**DATA UNDER STUDY**
- - - - -
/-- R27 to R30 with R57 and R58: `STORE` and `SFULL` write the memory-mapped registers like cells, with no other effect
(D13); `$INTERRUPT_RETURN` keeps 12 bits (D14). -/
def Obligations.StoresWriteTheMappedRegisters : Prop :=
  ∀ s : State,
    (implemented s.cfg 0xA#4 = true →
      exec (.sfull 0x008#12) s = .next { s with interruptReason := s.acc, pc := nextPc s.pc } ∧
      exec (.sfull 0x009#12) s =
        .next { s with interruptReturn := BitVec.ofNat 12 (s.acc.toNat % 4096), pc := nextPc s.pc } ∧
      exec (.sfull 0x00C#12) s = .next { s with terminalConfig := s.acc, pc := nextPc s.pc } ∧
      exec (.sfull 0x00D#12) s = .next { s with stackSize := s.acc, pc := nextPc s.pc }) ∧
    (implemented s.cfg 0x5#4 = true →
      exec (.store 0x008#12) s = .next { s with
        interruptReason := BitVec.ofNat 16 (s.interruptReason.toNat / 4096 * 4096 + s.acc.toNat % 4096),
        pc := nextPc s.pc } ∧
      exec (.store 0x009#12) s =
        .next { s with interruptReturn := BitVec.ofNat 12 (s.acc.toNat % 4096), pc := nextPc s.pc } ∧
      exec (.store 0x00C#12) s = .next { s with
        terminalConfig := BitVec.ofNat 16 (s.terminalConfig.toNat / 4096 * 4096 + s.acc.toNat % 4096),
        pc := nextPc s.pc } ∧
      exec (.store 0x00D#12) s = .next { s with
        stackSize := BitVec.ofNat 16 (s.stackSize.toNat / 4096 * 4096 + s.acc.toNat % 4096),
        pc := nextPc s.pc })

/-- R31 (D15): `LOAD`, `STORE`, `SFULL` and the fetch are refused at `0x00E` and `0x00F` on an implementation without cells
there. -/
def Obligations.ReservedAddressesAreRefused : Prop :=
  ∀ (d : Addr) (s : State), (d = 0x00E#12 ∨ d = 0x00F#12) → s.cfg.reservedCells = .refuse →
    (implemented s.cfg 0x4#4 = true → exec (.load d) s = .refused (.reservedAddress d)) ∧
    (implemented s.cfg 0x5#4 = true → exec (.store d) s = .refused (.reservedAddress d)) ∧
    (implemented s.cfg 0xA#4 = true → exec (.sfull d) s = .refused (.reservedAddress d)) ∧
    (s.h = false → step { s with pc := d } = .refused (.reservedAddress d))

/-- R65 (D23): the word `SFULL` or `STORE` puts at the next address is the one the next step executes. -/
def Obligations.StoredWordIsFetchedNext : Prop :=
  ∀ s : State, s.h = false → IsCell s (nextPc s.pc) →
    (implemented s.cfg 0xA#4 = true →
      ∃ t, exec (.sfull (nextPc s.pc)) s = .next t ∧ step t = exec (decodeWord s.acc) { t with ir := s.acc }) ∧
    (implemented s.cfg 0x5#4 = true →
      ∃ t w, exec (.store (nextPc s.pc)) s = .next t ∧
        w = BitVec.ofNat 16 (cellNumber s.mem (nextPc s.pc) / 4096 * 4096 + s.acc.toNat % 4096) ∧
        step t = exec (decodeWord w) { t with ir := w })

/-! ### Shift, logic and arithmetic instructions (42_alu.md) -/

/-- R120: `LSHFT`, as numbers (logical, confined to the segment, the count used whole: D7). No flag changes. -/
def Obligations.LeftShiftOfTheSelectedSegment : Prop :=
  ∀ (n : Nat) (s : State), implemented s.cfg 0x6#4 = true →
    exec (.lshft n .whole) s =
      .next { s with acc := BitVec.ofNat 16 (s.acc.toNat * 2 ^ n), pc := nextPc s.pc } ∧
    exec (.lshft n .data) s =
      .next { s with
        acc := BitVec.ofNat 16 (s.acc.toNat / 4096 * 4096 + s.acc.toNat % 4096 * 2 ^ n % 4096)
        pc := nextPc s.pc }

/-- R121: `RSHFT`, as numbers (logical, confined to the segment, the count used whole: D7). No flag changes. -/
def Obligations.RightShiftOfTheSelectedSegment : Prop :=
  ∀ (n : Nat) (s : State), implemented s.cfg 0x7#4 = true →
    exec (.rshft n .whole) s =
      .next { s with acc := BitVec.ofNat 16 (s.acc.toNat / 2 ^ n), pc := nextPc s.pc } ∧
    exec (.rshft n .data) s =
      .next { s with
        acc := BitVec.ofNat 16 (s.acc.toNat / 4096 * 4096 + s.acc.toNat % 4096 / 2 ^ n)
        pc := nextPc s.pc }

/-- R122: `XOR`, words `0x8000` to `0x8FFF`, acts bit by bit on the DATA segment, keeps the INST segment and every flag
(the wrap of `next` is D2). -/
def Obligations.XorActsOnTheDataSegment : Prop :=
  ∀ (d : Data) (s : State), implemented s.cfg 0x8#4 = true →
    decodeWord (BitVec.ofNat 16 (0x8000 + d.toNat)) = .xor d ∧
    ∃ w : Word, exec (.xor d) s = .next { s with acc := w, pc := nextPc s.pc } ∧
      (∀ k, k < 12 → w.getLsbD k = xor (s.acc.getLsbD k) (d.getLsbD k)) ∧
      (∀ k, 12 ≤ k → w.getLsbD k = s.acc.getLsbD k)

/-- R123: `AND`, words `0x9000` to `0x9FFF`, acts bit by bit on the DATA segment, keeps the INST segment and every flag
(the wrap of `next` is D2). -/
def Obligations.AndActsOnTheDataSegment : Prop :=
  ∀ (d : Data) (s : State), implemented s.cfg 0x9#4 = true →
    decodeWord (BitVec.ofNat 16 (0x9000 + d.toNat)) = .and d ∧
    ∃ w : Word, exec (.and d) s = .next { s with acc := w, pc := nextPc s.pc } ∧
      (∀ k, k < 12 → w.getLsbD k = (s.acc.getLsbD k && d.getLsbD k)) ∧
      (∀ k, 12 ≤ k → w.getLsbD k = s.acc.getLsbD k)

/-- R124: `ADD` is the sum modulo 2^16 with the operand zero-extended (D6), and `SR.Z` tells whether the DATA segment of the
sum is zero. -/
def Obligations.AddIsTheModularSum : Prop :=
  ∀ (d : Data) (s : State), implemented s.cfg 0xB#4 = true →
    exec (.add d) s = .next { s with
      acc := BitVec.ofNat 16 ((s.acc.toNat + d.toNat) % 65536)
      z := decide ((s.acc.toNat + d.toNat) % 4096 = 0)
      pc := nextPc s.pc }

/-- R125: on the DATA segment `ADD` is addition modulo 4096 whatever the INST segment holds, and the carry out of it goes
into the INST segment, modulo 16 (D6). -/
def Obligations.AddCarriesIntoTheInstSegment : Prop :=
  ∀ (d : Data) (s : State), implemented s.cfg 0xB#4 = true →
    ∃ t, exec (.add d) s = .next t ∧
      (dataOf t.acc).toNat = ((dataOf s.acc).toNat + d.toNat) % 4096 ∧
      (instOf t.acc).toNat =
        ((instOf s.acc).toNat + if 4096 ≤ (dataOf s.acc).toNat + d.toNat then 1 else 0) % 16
- - - - -
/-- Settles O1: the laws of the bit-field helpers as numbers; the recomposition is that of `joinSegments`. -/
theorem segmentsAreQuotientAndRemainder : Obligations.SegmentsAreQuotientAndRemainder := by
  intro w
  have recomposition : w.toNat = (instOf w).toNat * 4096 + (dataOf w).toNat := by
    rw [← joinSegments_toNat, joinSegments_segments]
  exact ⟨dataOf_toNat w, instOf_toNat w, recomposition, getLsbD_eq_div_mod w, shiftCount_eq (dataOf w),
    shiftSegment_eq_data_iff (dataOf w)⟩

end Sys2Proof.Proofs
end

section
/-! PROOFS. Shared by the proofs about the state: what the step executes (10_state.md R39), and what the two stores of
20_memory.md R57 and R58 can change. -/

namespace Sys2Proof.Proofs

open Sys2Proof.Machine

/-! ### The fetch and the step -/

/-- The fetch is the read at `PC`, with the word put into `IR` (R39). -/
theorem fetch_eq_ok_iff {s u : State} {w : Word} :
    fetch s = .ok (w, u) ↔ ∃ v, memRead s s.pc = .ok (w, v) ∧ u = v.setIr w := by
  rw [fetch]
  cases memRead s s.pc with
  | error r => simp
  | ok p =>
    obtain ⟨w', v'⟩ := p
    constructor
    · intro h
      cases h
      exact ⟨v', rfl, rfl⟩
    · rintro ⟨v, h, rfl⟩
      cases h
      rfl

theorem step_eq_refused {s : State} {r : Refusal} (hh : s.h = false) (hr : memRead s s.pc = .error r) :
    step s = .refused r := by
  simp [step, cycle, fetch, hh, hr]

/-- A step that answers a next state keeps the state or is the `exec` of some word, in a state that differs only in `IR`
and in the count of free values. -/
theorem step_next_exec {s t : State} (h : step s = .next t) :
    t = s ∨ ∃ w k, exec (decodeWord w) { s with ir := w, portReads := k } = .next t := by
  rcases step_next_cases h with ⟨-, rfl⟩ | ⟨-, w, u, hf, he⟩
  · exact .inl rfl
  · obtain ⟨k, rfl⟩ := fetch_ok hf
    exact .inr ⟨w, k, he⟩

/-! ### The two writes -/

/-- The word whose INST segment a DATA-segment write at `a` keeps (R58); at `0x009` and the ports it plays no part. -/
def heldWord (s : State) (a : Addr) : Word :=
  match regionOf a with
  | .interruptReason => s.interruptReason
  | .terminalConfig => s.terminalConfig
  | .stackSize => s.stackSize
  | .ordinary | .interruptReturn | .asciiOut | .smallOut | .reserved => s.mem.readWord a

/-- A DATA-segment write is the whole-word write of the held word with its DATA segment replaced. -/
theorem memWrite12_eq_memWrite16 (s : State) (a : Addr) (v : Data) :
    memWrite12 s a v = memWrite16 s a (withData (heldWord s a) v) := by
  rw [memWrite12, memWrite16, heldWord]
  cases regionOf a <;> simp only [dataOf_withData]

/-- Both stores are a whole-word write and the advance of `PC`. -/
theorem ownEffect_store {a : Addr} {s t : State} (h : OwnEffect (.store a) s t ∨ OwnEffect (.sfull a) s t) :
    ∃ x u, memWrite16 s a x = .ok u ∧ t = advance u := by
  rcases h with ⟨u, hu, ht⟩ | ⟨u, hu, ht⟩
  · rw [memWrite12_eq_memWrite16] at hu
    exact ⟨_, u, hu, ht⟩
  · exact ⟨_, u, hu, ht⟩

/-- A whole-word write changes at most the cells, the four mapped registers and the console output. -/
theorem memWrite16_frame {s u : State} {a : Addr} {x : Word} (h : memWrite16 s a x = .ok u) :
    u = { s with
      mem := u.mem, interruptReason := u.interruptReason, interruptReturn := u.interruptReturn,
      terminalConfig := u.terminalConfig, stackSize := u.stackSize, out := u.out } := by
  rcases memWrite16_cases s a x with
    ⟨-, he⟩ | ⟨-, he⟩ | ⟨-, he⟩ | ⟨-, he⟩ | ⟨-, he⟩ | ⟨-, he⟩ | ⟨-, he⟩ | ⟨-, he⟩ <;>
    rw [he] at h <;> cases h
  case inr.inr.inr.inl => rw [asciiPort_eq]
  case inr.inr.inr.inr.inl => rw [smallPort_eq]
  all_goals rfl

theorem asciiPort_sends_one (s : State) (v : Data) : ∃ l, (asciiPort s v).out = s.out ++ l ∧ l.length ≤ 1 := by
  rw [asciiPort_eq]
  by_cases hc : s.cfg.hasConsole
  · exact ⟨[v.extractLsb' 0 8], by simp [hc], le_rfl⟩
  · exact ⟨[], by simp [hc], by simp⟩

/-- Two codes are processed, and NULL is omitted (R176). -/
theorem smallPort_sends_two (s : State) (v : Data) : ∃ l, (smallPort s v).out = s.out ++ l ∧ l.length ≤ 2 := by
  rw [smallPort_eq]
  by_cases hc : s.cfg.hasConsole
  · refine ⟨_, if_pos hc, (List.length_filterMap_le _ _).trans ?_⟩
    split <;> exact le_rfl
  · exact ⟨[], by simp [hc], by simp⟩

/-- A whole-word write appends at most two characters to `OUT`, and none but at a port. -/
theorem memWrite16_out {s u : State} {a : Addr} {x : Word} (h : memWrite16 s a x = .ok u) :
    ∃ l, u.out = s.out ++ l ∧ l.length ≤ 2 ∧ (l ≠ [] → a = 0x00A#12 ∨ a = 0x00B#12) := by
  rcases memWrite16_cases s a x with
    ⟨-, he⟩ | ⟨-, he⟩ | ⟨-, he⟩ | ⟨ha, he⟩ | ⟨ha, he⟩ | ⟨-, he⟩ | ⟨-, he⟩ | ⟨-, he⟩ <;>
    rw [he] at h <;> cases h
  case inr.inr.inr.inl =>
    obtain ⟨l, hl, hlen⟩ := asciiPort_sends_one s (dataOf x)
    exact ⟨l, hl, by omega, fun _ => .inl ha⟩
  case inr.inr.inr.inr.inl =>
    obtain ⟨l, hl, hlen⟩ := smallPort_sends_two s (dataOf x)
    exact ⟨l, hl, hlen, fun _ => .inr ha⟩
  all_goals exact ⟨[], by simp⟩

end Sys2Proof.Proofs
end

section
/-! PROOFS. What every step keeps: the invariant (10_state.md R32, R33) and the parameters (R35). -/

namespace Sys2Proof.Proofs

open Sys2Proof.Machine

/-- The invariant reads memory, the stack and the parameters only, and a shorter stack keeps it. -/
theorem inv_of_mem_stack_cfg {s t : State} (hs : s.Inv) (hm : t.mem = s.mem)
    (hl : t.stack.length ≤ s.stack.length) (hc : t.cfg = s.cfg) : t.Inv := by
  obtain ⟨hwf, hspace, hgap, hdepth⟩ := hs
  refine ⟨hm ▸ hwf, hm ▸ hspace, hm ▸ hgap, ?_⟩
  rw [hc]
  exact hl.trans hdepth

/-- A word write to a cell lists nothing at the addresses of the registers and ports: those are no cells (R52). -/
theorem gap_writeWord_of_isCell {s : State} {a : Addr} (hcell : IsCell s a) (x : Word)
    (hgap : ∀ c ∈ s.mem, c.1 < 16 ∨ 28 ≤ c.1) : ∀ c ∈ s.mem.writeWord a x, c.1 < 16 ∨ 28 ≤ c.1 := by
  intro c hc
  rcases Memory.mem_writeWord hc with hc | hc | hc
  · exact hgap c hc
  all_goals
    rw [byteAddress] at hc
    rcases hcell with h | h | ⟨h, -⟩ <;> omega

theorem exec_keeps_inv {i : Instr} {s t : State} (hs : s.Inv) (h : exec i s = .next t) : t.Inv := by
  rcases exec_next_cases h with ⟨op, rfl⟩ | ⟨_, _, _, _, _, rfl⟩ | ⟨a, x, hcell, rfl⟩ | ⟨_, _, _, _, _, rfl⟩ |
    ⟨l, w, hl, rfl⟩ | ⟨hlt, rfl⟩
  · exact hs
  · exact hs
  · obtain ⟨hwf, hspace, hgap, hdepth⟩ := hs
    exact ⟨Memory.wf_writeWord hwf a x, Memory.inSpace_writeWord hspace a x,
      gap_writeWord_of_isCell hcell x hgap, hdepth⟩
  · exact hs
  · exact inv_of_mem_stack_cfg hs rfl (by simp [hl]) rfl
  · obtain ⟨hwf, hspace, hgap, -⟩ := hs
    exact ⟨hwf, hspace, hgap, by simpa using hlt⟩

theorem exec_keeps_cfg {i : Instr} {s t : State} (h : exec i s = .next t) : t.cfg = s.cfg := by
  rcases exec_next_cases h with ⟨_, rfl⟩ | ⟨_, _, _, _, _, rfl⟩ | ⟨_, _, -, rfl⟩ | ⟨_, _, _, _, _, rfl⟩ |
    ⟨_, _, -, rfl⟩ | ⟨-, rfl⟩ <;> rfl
- - - - -
**AIM OF THE TASK**
Beginning with the line containing "rw [← joinSegments_toNat, joinSegments_segments]" and ending with the line containing "and in the count of free values. -/", extract those lines exactly from the listing above, and only those.

**RESPONSE TO THE TASK**
    rw [← joinSegments_toNat, joinSegments_segments]
  exact ⟨dataOf_toNat w, instOf_toNat w, recomposition, getLsbD_eq_div_mod w, shiftCount_eq (dataOf w),
    shiftSegment_eq_data_iff (dataOf w)⟩

end Sys2Proof.Proofs
end

section
/-! PROOFS. Shared by the proofs about the state: what the step executes (10_state.md R39), and what the two stores of
20_memory.md R57 and R58 can change. -/

namespace Sys2Proof.Proofs

open Sys2Proof.Machine

/-! ### The fetch and the step -/

/-- The fetch is the read at `PC`, with the word put into `IR` (R39). -/
theorem fetch_eq_ok_iff {s u : State} {w : Word} :
    fetch s = .ok (w, u) ↔ ∃ v, memRead s s.pc = .ok (w, v) ∧ u = v.setIr w := by
  rw [fetch]
  cases memRead s s.pc with
  | error r => simp
  | ok p =>
    obtain ⟨w', v'⟩ := p
    constructor
    · intro h
      cases h
      exact ⟨v', rfl, rfl⟩
    · rintro ⟨v, h, rfl⟩
      cases h
      rfl

theorem step_eq_refused {s : State} {r : Refusal} (hh : s.h = false) (hr : memRead s s.pc = .error r) :
    step s = .refused r := by
  simp [step, cycle, fetch, hh, hr]

/-- A step that answers a next state keeps the state or is the `exec` of some word, in a state that differs only in `IR`
and in the count of free values. -/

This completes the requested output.